Closure of Infinite Union may not equal Union of Closures/Proof 2

Theorem

Let $T$ be a topological space.

Let $I$ be an infinite indexing set.

Let $\family {H_i}_{i \mathop \in I}$ be an indexed family of subsets of a set $S$.

Let $\ds H = \bigcup_{i \mathop \in I} H_i$ be the union of $\family {H_i}_{i \mathop \in I}$.

Then it is not always the case that:

$\ds \bigcup_{i \mathop \in I} \map \cl {H_i} = \map \cl {\bigcup_{i \mathop \in I} H_i}$

where $\map \cl {H_i}$ denotes the closure of $H_i$.

Proof

Let $\struct {\R, \tau_d}$ denote the real number line with the usual (Euclidean) topology $\tau_d$.

Let $\struct {\Q, \tau_d}$ be the rational number space, also under the usual (Euclidean) topology $\tau_d$.

For a rational number $\alpha \in \Q$, let $B_\alpha$ denote the singleton containing $\alpha$.

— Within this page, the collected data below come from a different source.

-- ==== Sys2Proof/Machine/Flags.lean ====
section
/-! DEFINITION. Access to the parts of State, and every kind of flag: sticky bits, counters, interrupt sources,
vectors and their stamps, the event log (R13, R15, R277, R342, R343, R345, R357). -/

namespace Sys2Proof.Machine

open Sys2Proof

/-! Parts of State. -/

/-- The stored (or staged) word of a register. -/
def rd (s : State) (a : Nat) : Word := tget regReset s.regs a
def wr (a : Nat) (v : Word) (s : State) : State := { s with regs := tset regReset s.regs a v }
/-- The value in force of an RWS register (R14). -/
def fo (s : State) (a : Nat) : Word := tget regReset s.force a
def setFo (a : Nat) (v : Word) (s : State) : State := { s with force := tset regReset s.force a v }

/-! Coinciding events (R15): those of the present tick (R9). -/

def dEvent (_ : Nat) : HwEvent := {}

/-- What the hardware events of this tick did to the register at a. -/
def eventNow (s : State) (a : Nat) : Option HwEvent :=
  match tlook s.events a with
  | some e => if e.tick = s.tick then some e else none
  | none => none

/-- The bits that hardware events of this tick set at a, or by how much they counted there. -/
def eventSet (s : State) (a : Nat) : Word := match eventNow s a with | some e => e.set | none => 0

/-- A hardware event acts on the register at a: f adds what it sets or counts. Events of earlier ticks are dropped. -/
def noteEvent (a : Nat) (f : Word → Word) (s : State) : State :=
  let e := (eventNow s a).getD { tick := s.tick, before := rd s a }
  { s with events := tset dEvent (s.events.filter (fun p => p.2.tick == s.tick)) a { e with set := f e.set, count := e.count + 1 } }

/-- A hardware event sets the bits m of the register at a, whose word becomes v. -/
def landWord (a : Nat) (m v : Word) (s : State) : State := wr a v (noteEvent a (· ||| m) s)

/-- A value lands in a register with its NEW bit at b; OVR beside it sets if the last value was not read (R243, R262, R279). -/
def landNew (a b : Nat) (v : Word) (s : State) : State :=
  landWord a (wd (2 ^ b) ||| bitIf (b + 1) (bit (rd s a) b)) v s

/-- A hardware event sets the bits m of the register at a. -/
def orWord (a : Nat) (m : Word) (s : State) : State := landWord a m (rd s a ||| m) s

/-- Bits of a register are cleared by a write or a read; those that an event of this tick set stay (R15). -/
def clearWord (a : Nat) (m : Word) (s : State) : State := wr a (rd s a &&& ~~~(m &&& ~~~(eventSet s a))) s

def dGroup (_ : Nat) : Group := {}
def dTile (_ : Nat) : Tile := {}
def dLink (_ : Nat) : Link := {}
def dPair (_ : Nat) : Pair := {}
def dVCell (_ : Nat) : VCell := {}
def dWave (_ : Nat) : Wave := {}
def dUnit (_ : Nat) : MUnit := {}
def dCmp (_ : Nat) : Cmp := {}
def dSlot (_ : Nat) : Slot := {}
def dHist (_ : Nat) : Hist := {}
def dChan (_ : Nat) : TsChan := {}
def dZero (_ : Nat) : Nat := 0
def dZeroI (_ : Nat) : Int := 0
def dZeroW (_ : Nat) : Word := 0
def dZeroB (_ : Nat) : Byte := 0

def group (s : State) (g : Nat) : Group := tget dGroup s.groups g
def modGroup (g : Nat) (f : Group → Group) (s : State) : State := { s with groups := tmod dGroup s.groups g f }
def tile (s : State) (t : Nat) : Tile := tget dTile s.damask.tiles t
def modTile (t : Nat) (f : Tile → Tile) (s : State) : State :=
  { s with damask := { s.damask with tiles := tmod dTile s.damask.tiles t f } }
def link (s : State) (l : Nat) : Link := tget dLink s.links l
def modLink (l : Nat) (f : Link → Link) (s : State) : State := { s with links := tmod dLink s.links l f }
def pair (s : State) (p : Nat) : Pair := tget dPair s.mod.pairs p
def modPair (p : Nat) (f : Pair → Pair) (s : State) : State :=
  { s with mod := { s.mod with pairs := tmod dPair s.mod.pairs p f } }
def vcell (s : State) (c : Nat) : VCell := tget dVCell s.mod.cells c
def modVCell (c : Nat) (f : VCell → VCell) (s : State) : State :=
  { s with mod := { s.mod with cells := tmod dVCell s.mod.cells c f } }
def munit (s : State) (u : Nat) : MUnit := tget dUnit s.units u
def modUnit (u : Nat) (f : MUnit → MUnit) (s : State) : State := { s with units := tmod dUnit s.units u f }
def cmp (s : State) (c : Nat) : Cmp := tget dCmp s.conv.cmps c
def modCmp (c : Nat) (f : Cmp → Cmp) (s : State) : State :=
  { s with conv := { s.conv with cmps := tmod dCmp s.conv.cmps c f } }
def slot (s : State) (i : Nat) : Slot := tget dSlot s.host.slots i
def modSlot (i : Nat) (f : Slot → Slot) (s : State) : State :=
  { s with host := { s.host with slots := tmod dSlot s.host.slots i f } }
def hist (s : State) (e : Nat) : Hist := tget dHist s.therm.hists e
def modHist (e : Nat) (f : Hist → Hist) (s : State) : State :=
  { s with therm := { s.therm with hists := tmod dHist s.therm.hists e f } }
def chan (s : State) (n : Nat) : TsChan := tget dChan s.therm.chans n
def modChan (n : Nat) (f : TsChan → TsChan) (s : State) : State :=
  { s with therm := { s.therm with chans := tmod dChan s.therm.chans n f } }

def modDamask (f : Damask → Damask) (s : State) : State := { s with damask := f s.damask }
def modClock (f : Clock → Clock) (s : State) : State := { s with clock := f s.clock }
def modMod (f : Mod → Mod) (s : State) : State := { s with mod := f s.mod }
def modGorse (f : Gorse → Gorse) (s : State) : State := { s with gorse := f s.gorse }
def modConv (f : Conv → Conv) (s : State) : State := { s with conv := f s.conv }
def modTime (f : TimeEng → TimeEng) (s : State) : State := { s with time := f s.time }
def modEth (f : Eth → Eth) (s : State) : State := { s with eth := f s.eth }
def modMeas (f : Meas → Meas) (s : State) : State := { s with meas := f s.meas }
def modMeter (f : Meter → Meter) (s : State) : State := { s with meter := f s.meter }
def modBr (f : Bracken → Bracken) (s : State) : State := { s with bracken := f s.bracken }
def modHost (f : HostIf → HostIf) (s : State) : State := { s with host := f s.host }
def modTherm (f : Therm → Therm) (s : State) : State := { s with therm := f s.therm }
def modPower (f : Power → Power) (s : State) : State := { s with power := f s.power }

/-- Apply f where b holds. -/
def onlyIf (b : Bool) (f : State → State) (s : State) : State := if b then f s else s

/-- A quotient whose rounding the spec does not state: one of the two neighbouring integers. -/
def freeDiv (site : Nat) (n : Int) (d : Nat) : Int :=
  n / d + (if n % d ≠ 0 ∧ Config.roundUp site n d = true then 1 else 0)

/-! Interrupts. -/

/-- A vector becomes pending: it takes its stamp unless one is still held, and sends its message or sets its PBA bit
(R277, R343, R344). -/
def vecRaise (v : Nat) (s : State) : State :=
  let held := s.time.stampHeld.testBit v
  let s1 := if held then s else
    wr (0x50808 + 16 * v) (wd (s.time.sec / 2 ^ 32))
      (wr (0x50804 + 16 * v) (wd s.time.sec) (wr (0x50800 + 16 * v) (wd s.time.ns) s))
  let s2 := modTime (fun t => { t with stampHeld := t.stampHeld ||| 2 ^ v }) s1
  let sends := s2.host.msixOn && !(bit (rd s2 (aMsixCtl v)) 0)
  modHost (fun h => { h with
    vecPend := h.vecPend ||| 2 ^ v
    pba := if sends then h.pba else h.pba ||| 2 ^ v
    msgs := if sends then tmod dZero h.msgs v (· + 1) else h.msgs }) s2

/-- The event of interrupt source n (R342, R343, R345). -/
def irq (n : Nat) (s : State) : State :=
  let r := n / 32
  let b := n % 32
  let old := bit (rd s (aSrcStatus r)) b
  let s1 := orWord (aSvc (0x30 + 4 * r)) (wd (2 ^ b)) (orWord (aSrcStatus r) (wd (2 ^ b)) s)
  if bit (rd s1 (aSrcEn r)) b then
    let v := fld (rd s1 (aSrcRoute n)) 0 6
    if s1.host.vecPend.testBit v then
      orWord (aStampOvr (v / 32)) (wd (2 ^ (v % 32))) s1
    else if old then s1 else vecRaise v s1
  else s1

/-- Set the sticky bits of mask m at address a; the interrupt source has its event if a bit goes from 0 to 1. -/
def stick (a m : Nat) (src : Option Nat) (s : State) : State :=
  let old := rd s a
  let new := old ||| wd m
  let s1 := orWord a (wd m) s
  match src with
  | some n => if new = old then s1 else irq n s1
  | none => s1

/-- A counter that saturates at 0xFFFF_FFFF. -/
def cntSat (a n : Nat) (s : State) : State := wr a (satInc (rd s a) n) (noteEvent a (satInc · n) s)

/-- A counter whose value past 0xFFFF_FFFF the spec does not state. -/
def cntUp (a n : Nat) (s : State) : State :=
  let v := (rd s a).toNat + n
  wr a (if v < 2 ^ 32 then wd v else Config.cntOver a v) (noteEvent a (satInc · n) s)

/-- Entry of the event log (R357): the ring's next entry takes CODE, ARG and the counter's time. -/
def logEv (code : Nat) (arg : Nat) (s : State) : State :=
  modHost (fun h => { h with
    evlog := tset (fun _ => (0, 0, 0, 0)) h.evlog h.evHead (code, wd arg, s.time.sec, s.time.ns)
    evHead := (h.evHead + 1) % 1024 }) s

/-- A bit of CLK_STICKY sets (R99): flag, interrupt, log entry 0x0006. -/
def clkStick (b : Nat) (s : State) : State :=
  if bit (rd s aClkSticky) b then s
  else logEv 6 (2 ^ b) (stick aClkSticky (2 ^ b) (some 3) s)

def modStick (b : Nat) (s : State) : State := stick aModSticky (2 ^ b) (some 102) s
def convStick (b : Nat) (s : State) : State := stick aConvSticky (2 ^ b) (some 103) s
def timeStick (b : Nat) (s : State) : State := stick aTimeSticky (2 ^ b) (some 104) s
def gorseStick (b : Nat) (s : State) : State := stick aGorseSticky (2 ^ b) none s
def meterStick (b : Nat) (s : State) : State := stick aMeterSticky (2 ^ b) (some 113) s
def globalStick (b : Nat) (s : State) : State := stick aGlobalSticky (2 ^ b) (some 117) s
def dmkFlag (b : Nat) (s : State) : State := stick aDmkFlags (2 ^ b) none s
def opqFlag (b : Nat) (s : State) : State := stick aOpqSticky (2 ^ b) none s
def pwrFlag (b : Nat) (s : State) : State := stick aPwrSticky (2 ^ b) none s
def thermStick (b : Nat) (s : State) : State := stick aThermSticky (2 ^ b) (some 115) s
def monStick (b : Nat) (s : State) : State := stick aMonSticky (2 ^ b) (some 116) s
def muStick (u b : Nat) (s : State) : State := stick (aMu u 0x0C) (2 ^ b) (some (86 + u)) s
/-- BR_STICKY lies in Bracken's own domain (R323, R332): it survives the main domain's resets. -/
def brStick (b : Nat) (s : State) : State :=
  let old := tget regReset s.bracken.regs aBrSticky
  let new := old ||| wd (2 ^ b)
  let s1 := modBr (fun r => { r with regs := tset regReset r.regs aBrSticky new }) (noteEvent aBrSticky (· ||| wd (2 ^ b)) s)
  if new = old then s1 else irq 114 s1
/-- Interrupt source of a link or port (R342). -/
def linkSrc (l : Nat) : Nat := 48 + l
def ltStick (l b : Nat) (s : State) : State := stick (aLink l 0x10) (2 ^ b) (some (linkSrc l)) s
def protoStick (l b : Nat) (s : State) : State := stick (aLink l 0x10C) (2 ^ b) (some (linkSrc l)) s

/-- CLK_STATUS bits, whose home is the register (R100). -/
def setClk (b : Nat) (v : Bool) (s : State) : State := wr aClkStatus (putFld (rd s aClkStatus) b 1 (b2n v)) s

end Sys2Proof.Machine
end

$\ds \bigcup_{\alpha \mathop \in \Q} \map \cl {B_\alpha} = \Q$
$\ds \map \cl {\bigcup_{\alpha \mathop \in \Q} B_\alpha} = \R$

So it is seen that:

$\ds \bigcup_{\alpha \mathop \in \Q} \map \cl {B_\alpha} \subset \ds \map \cl {\bigcup_{\alpha \mathop \in \Q} B_\alpha}$

but it is not the case that:

$\ds \bigcup_{\alpha \mathop \in \Q} \map \cl {B_\alpha} = \ds \map \cl {\bigcup_{\alpha \mathop \in \Q} B_\alpha}$

and the result is apparent.

$\blacksquare$